La escena ante Daniel le hizo comprender por fin por qué existían tanto una Isabella como una Elizabeth. Estaba claro que el cuerpo recién dividido era una especie de doppelgänger, y también era la «Falsa Diosa Isabella» que Daniel se había encontrado antes: Elizabeth. El cuerpo original, aquel con el que Daniel estaba familiarizado, era la Isabella que con el tiempo se convertiría en una semidiosa.
Pero, en rigor, esta Isabella era el producto de un deseo concedido por el Núcleo del Deseo.
Por otro lado, Isabella le dio a Elizabeth un gran abrazo.
—Mi querida hermana, a partir de ahora, somos verdaderamente hermanas —dijo—. No te preocupes, me aseguraré de protegerte bien de ahora en adelante.
Al presenciar esta extraña escena, Niebla ya se había preparado para la batalla. Miró a Isabella con expresión cautelosa.
Niebla podía sentir que la Isabella que tenía delante ya no era la Isabella que había conocido. Esto era un claro indicio de lo aterrador que podía ser el Núcleo del Deseo. La nueva Isabella que acababa de nacer hizo que Niebla sintiera una abrumadora sensación de peligro.
En un instante, usó su habilidad de Niebla para ocultar tanto su presencia como la de Daniel.
En ese momento, Daniel permanecía donde estaba, sin mostrar señales de movimiento, pero, en realidad, estaba completamente preparado para cualquier posible desenlace.
Mientras tanto, Isabella, aunque incapaz de sentir la presencia de Daniel y Niebla, lucía una sonrisa seductora.
—No tienen por qué estar tan nerviosos —dijo—. No soy su enemiga.
—Aunque no sé quiénes son, como están aquí con mi hermana, los consideraré a ambos como amigos.
—Por supuesto, incluso si fueran enemigos, los dejaría marchar. Después de todo, sin ustedes, yo no habría llegado a existir, ¿verdad?
En ese instante, Elizabeth, a quien todavía le costaba asimilar que se había convertido en una doppelgänger, finalmente reaccionó. Sin embargo, pareció recordar algo y se volvió hacia su «hermana» con una cálida sonrisa.
—El nombre de Isabella está lleno de maldición y pena —dijo—. Ya que te gusta tanto, a partir de este momento, tú te llamarás Isabella, y yo seré Elizabeth.

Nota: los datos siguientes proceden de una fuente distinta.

-- ==== Sys2Proof/Laws/InvCastOnOps.lean ====
section
/-!
SUPPORT. Laws/InvCastOnOps.lean: the operations of Machine/CastOnOps.lean write only the fields named, and keep memories canonical.
-/

set_option simprocs false
set_option linter.unusedSimpArgs false
set_option linter.unusedVariables false

namespace Sys2Proof.Machine

theorem State.recordsOnly_inv {fm : Nat} {s₀ : State} (s : State) (warm : Bool) (h_s : Inv fm s₀ s)
    (hm : InSet 17592186044414 fm) :
    Inv fm s₀ (State.recordsOnly s warm) := by
  delta State.recordsOnly
  repeat' first
    | exact inSet_trans rfl hm
    | with_reducible exact Or.inr rfl
    | exact Or.inl (inSet_trans rfl hm)
    | exact fun _ => rfl
    | with_reducible first
      | assumption | (intro) | apply Inv.ite | apply Upd.of | simp -iota only [Inv.update] | split | dsimp -iota only
      | dsimp only

theorem State.keepBoard_inv {fm : Nat} {s₀ : State} (s old : State) (h_s : Inv fm s₀ s) (h_old : Inv fm s₀ old)
    (hm : InSet 4 fm) :
    Inv fm s₀ (State.keepBoard s old) := by
  delta State.keepBoard
  repeat' first
    | exact inSet_trans rfl hm
    | with_reducible first
      | assumption | (intro) | apply State.setFlds_inv | apply State.setReg_inv | apply Inv.ite | split
      | dsimp -iota only | dsimp only

theorem State.noteReset_inv {fm : Nat} {s₀ : State} (s : State) (warm : Bool) (cause : Nat) (h_s : Inv fm s₀ s)
    (hm : InSet 4 fm) :
    Inv fm s₀ (State.noteReset s warm cause) := by
  delta State.noteReset
  repeat' first
    | exact inSet_trans rfl hm
    | with_reducible first
      | assumption | (intro) | apply State.setFlds_inv | apply Inv.ite | split | dsimp -iota only | dsimp only

theorem State.coldReset_inv {fm : Nat} {s₀ : State} (s : State) (cause : Nat) (h_s : Inv fm s₀ s)
    (hm : InSet 17592186044414 fm) :
    Inv fm s₀ (State.coldReset s cause) := by
  delta State.coldReset
  repeat' first
    | exact inSet_trans rfl hm
    | with_reducible first
      | assumption | (intro) | apply State.keepBoard_inv | apply State.noteReset_inv | apply State.recordsOnly_inv
      | apply Inv.ite | split | dsimp -iota only | dsimp only

theorem State.warmReset_inv {fm : Nat} {s₀ : State} (s : State) (cause : Nat) (h_s : Inv fm s₀ s)
    (hm : InSet 17592186044414 fm) :
    Inv fm s₀ (State.warmReset s cause) := by
  suffices H : ∀ fn_, fn_ = @State.warmReset → Inv fm s₀ (fn_ s cause) from H _ rfl
  intro fn_ hf; delta State.warmReset at hf; subst hf
  try dsimp -iota only
  refine State.hostReset_inv _ _ (Inv.foldl (fun t k ht => State.setFld_inv _ _ _ ht (inSet_trans rfl hm)) ?_) (inSet_trans rfl hm)
  refine State.showLost_inv _ (State.noteReset_inv _ _ _ (State.keepBoard_inv _ _ ?_ h_s (inSet_trans rfl hm))
    (inSet_trans rfl hm)) (inSet_trans rfl hm)
  refine State.setFld_inv _ _ _ (Upd.of (s := s) h_s ?_ ?_ ?_ ?_ ?_ ?_ ?_ ?_ ?_ ?_ ?_ ?_ ?_ ?_ ?_ ?_ ?_ ?_ ?_ ?_ ?_ ?_ ?_ ?_ ?_ ?_ ?_ ?_ ?_ ?_ ?_ ?_ ?_ ?_ ?_ ?_ ?_ ?_ ?_ ?_ ?_ ?_ ?_ ?_ ?_) (inSet_trans rfl hm)
  · exact fun h => h
  · exact fun _ => rfl
  all_goals exact Or.inl (inSet_trans (by decide) hm)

—Mi querida hermana, bienvenida al mundo.
—Creo que es hora de que nos despidamos de estos dos amigos. Después de todo, tenemos cosas más importantes que hacer.

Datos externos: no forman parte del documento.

-- ==== Sys2Proof/Laws/InvRegOps.lean ====
section
/-!
SUPPORT. Laws/InvRegOps.lean: the operations of Machine/RegOps.lean write only the fields named, and keep memories canonical.
-/

set_option simprocs false
set_option linter.unusedSimpArgs false
set_option linter.unusedVariables false

namespace Sys2Proof.Machine

theorem State.pairLatch_inv {fm : Nat} {s₀ : State} (s : State) (a : Nat) (h_s : Inv fm s₀ s) (hm : InSet 4 fm) :
    Inv fm s₀ (State.pairLatch s a) := by
  delta State.pairLatch
  repeat' first
    | exact inSet_trans rfl hm
    | with_reducible first
      | assumption | (intro) | apply State.setFld_inv | apply State.setFlds_inv | apply Inv.ite | split
      | dsimp -iota only | dsimp only

theorem State.read4_inv {fm : Nat} {s₀ : State} (s : State) (path : AccessPath) (a : Nat) (h_s : Inv fm s₀ s)
    (hm : InSet 4294967300 fm) :
    PairInv fm s₀ (State.read4 s path a) := by
  delta State.read4
  repeat' first
    | exact inSet_trans rfl hm
    | with_reducible exact Or.inr rfl
    | exact Or.inl (inSet_trans rfl hm)
    | with_reducible first
      | assumption | (intro) | apply State.latchLow_inv | apply State.pairLatch_inv | apply Inv.ite
      | apply PairInv.ite | (apply PairInv.snd; apply PairInv.ite) | apply Upd.of
      | simp -iota only [Inv.update, PairInv.mk'] | split | refine PairInv.of_eq (by assumption) ?_
      | dsimp -iota only | dsimp only

theorem State.read8_inv {fm : Nat} {s₀ : State} (s : State) (path : AccessPath) (a : Nat) (h_s : Inv fm s₀ s)
    (hm : InSet 4294967300 fm) :
    PairInv fm s₀ (State.read8 s path a) := by
  delta State.read8
  repeat' first
    | exact inSet_trans rfl hm
    | with_reducible exact Or.inr rfl
    | exact Or.inl (inSet_trans rfl hm)
    | with_reducible first
      | assumption | (intro) | apply State.read4_inv | (apply PairInv.snd; apply State.read4_inv) | apply Inv.ite
      | apply PairInv.ite | (apply PairInv.snd; apply PairInv.ite) | apply Upd.of
      | simp -iota only [Inv.update, PairInv.mk'] | split | refine PairInv.of_eq (by assumption) ?_
      | dsimp -iota only | dsimp only

theorem State.readReg_inv {fm : Nat} {s₀ : State} (s : State) (path : AccessPath) (wide : Bool) (a : Nat)
    (h_s : Inv fm s₀ s) (hm : InSet 4294967300 fm) :
    PairInv fm s₀ (State.readReg s path wide a) := by
  delta State.readReg
  repeat' first
    | exact inSet_trans rfl hm
    | with_reducible first
      | assumption | (intro) | apply State.read4_inv | (apply PairInv.snd; apply State.read4_inv)
      | apply State.read8_inv | (apply PairInv.snd; apply State.read8_inv) | apply Inv.ite | apply PairInv.ite
      | (apply PairInv.snd; apply PairInv.ite) | simp -iota only [PairInv.mk'] | split
      | refine PairInv.of_eq (by assumption) ?_ | dsimp -iota only | dsimp only

theorem State.after_inv {fm : Nat} {s₀ : State} (s : State) (o : Host.Outcome State Fault Refusal) (h_s : Inv fm s₀ s)
    (h_o : OutInv fm s₀ o) (hm : InSet 0 fm) : Inv fm s₀ (State.after s o) := by
  unfold State.after
  split
  · obtain ⟨t, h, ht⟩ := h_o.of
    cases h
    exact ht
  · exact h_s

theorem State.evBase_inv {fm : Nat} {s₀ : State} (s : State) (w : Nat) (h_s : Inv fm s₀ s)
    (hm : InSet 13196221202492 fm) :
    Inv fm s₀ (State.evBase s w) := by
  delta State.evBase
  repeat' first
    | exact inSet_trans rfl hm
    | with_reducible exact Or.inr rfl
    | exact Or.inl (inSet_trans rfl hm)
    | with_reducible first
      | assumption | (intro) | apply State.evDrain_inv | apply State.satDrain_inv | apply State.setFld_inv
      | apply State.setFlds_inv | apply State.setReg_inv | apply Inv.ite | apply Upd.of
      | simp -iota only [Inv.update] | split | dsimp -iota only | dsimp only

theorem State.evCi_inv {fm : Nat} {s₀ : State} (s : State) (w : Nat) (h_s : Inv fm s₀ s)
    (hm : InSet 13196221202492 fm) :
    Inv fm s₀ (State.evCi s w) := by
  delta State.evCi
  repeat' first
    | exact inSet_trans rfl hm
    | with_reducible first
      | assumption | (intro) | apply State.evDrain_inv | apply State.satDrain_inv | apply State.setFld_inv
      | apply Inv.ite | split | dsimp -iota only | dsimp only

theorem State.loopWrite_inv {fm : Nat} {s₀ : State} (s : State) (b : LoopBlock) (v : Nat) (h_s : Inv fm s₀ s)
    (hm : InSet 14020863311932 fm) :
    Inv fm s₀ (State.loopWrite s b v) := by
  delta State.loopWrite
  repeat' first
    | exact inSet_trans rfl hm
    | with_reducible first
      | assumption | (intro) | apply State.loopEnd_inv | apply State.loopStart_inv | apply State.setFld_inv
      | apply Inv.ite | split | dsimp -iota only | dsimp only

theorem State.writeActs_inv {fm : Nat} {s₀ : State} (s : State) (a w kept : Nat) (h_s : Inv fm s₀ s)
    (hm : InSet 17592186044414 fm) :
    OptInv fm s₀ (State.writeActs s a w kept) := by
  delta State.writeActs
  repeat' first
    | exact inSet_trans rfl hm
    | with_reducible exact Or.inr rfl
    | exact Or.inl (inSet_trans rfl hm)
    | with_reducible first
      | assumption | (intro) | apply State.after_inv | apply State.bistStart_inv | apply State.evBase_inv
      | apply State.evCi_inv | apply State.loopWrite_inv | apply State.mboxGo_inv | apply State.satDrain_inv
      | apply State.sendPending_inv | apply State.setReg_inv | apply State.testEnter_inv | apply State.testLeave_inv
      | apply State.testRelease_inv | apply execFaultAbort_inv | apply execFaultResume_inv
      | apply execGaLimitWrite_inv | apply execHbGrant_inv | apply execHbInjectArm_inv | apply execHbTgenStart_inv
      | apply execInvAll_inv | apply execInvAsid_inv | apply execInvPage_inv | apply execInvRange_inv
      | apply execL2PredClear_inv | apply execLotAdd_inv | apply execLotBindoff_inv | apply execMxAccstateWrite_inv
      | apply execPxLostPop_inv | apply execQeAdminCqWrite_inv | apply execQeAdminSqWrite_inv | apply execQeCqDb_inv
      | apply execTuFringBaseWrite_inv | apply execTuFringCiWrite_inv | apply Inv.ite | apply OptInv.ite
      | apply OutInv.ite | apply OptInv.none | apply OptInv.some | apply OutInv.next | apply Upd.of
      | simp -iota only [Inv.update] | split | refine OptInv.of_eq (by assumption) ?_ | dsimp -iota only | dsimp only

theorem State.writeLanes_inv {fm : Nat} {s₀ : State} (s : State) (r : RegRow) (a v lanes : Nat) (h_s : Inv fm s₀ s)
    (hm : InSet 17592186044414 fm) :
    Inv fm s₀ (State.writeLanes s r a v lanes) := by
  delta State.writeLanes
  repeat' first
    | exact inSet_trans rfl hm
    | with_reducible exact Or.inr rfl
    | exact Or.inl (inSet_trans rfl hm)
    | with_reducible first
      | assumption | (intro) | apply State.setReg_inv | apply State.writeActs_inv | apply Inv.ite | apply OptInv.ite
      | apply OptInv.none | apply OptInv.some | apply Upd.of | simp -iota only [Inv.update] | split
      | refine OptInv.of_eq (by assumption) ?_ | dsimp -iota only | dsimp only

theorem State.write4_inv {fm : Nat} {s₀ : State} (s : State) (a v : Nat) (h_s : Inv fm s₀ s)
    (hm : InSet 17592186044414 fm) :
    Inv fm s₀ (State.write4 s a v) := by
  delta State.write4
  repeat' first
    | exact inSet_trans rfl hm
    | with_reducible exact Or.inr rfl
    | exact Or.inl (inSet_trans rfl hm)
    | with_reducible first
      | assumption | (intro) | apply State.writeLanes_inv | apply Inv.ite | apply Upd.of
      | simp -iota only [Inv.update] | split | dsimp -iota only | dsimp only

theorem State.write8_inv {fm : Nat} {s₀ : State} (s : State) (a v : Nat) (h_s : Inv fm s₀ s)
    (hm : InSet 17592186044414 fm) :
    Inv fm s₀ (State.write8 s a v) := by
  delta State.write8
  repeat' first
    | exact inSet_trans rfl hm
    | with_reducible exact Or.inr rfl
    | exact Or.inl (inSet_trans rfl hm)
    | with_reducible first
      | assumption | (intro) | apply State.write4_inv | apply State.writeLanes_inv | apply Inv.ite | apply Upd.of
      | simp -iota only [Inv.update] | split | dsimp -iota only | dsimp only

theorem State.writeReg_inv {fm : Nat} {s₀ : State} (s : State) (wide : Bool) (a v : Nat) (h_s : Inv fm s₀ s)
    (hm : InSet 17592186044414 fm) :
    Inv fm s₀ (State.writeReg s wide a v) := by
  delta State.writeReg
  repeat' first
    | exact inSet_trans rfl hm
    | with_reducible first
      | assumption | (intro) | apply State.write4_inv | apply State.write8_inv | apply Inv.ite | split
      | dsimp -iota only | dsimp only

end Sys2Proof.Machine
end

Elizabeth asintió con suavidad y luego saludó con la mano a Daniel.
—Ya que las cosas han llegado a este punto, nos iremos por ahora. Si el destino lo permite, nos volveremos a encontrar algún día.
Con esas últimas palabras, tanto Isabella como Elizabeth desaparecieron de la Mina del Deseo y abandonaron el Abismo del Deseo.
Después de verlas marchar, Daniel tenía una expresión extraña en el rostro. Porque en ese mismo instante, dentro de su Corredor del Tiempo, todavía había otra Isabella atrapada.
Daniel había considerado qué podría pasar si liberara a la Isabella semidiosa, pero tan pronto como ese pensamiento cruzó por su mente, lo invadió una abrumadora sensación de pavor. Sintió como si el mundo fuera a colapsar si realmente la dejaba salir.
Daniel chasqueó los dedos y, en un instante, apareció en la salida del Abismo del Deseo. Sin embargo, al llegar, encontró la entrada cubierta de montones de miembros cercenados y almas de semidioses.
Al ver esto, Daniel comprendió de inmediato quién era la responsable. Claramente, los métodos de asesinato utilizados eran idénticos a los de la Isabella original. Parecía que la Isabella que había conocido más recientemente había revelado por completo su verdadera naturaleza.
La pregunta ahora era si Elizabeth, con su amable personalidad, podría aceptar esto de verdad.
Fuera del Abismo del Deseo, Elizabeth miró la pila de cuerpos, casi tan alta como una montaña, con una ligera insatisfacción en el rostro.
Miró a Isabella y no pudo evitar decir:
—¿No es matar un poco excesivo? —preguntó—. En realidad no nos atacaron, ¿o sí?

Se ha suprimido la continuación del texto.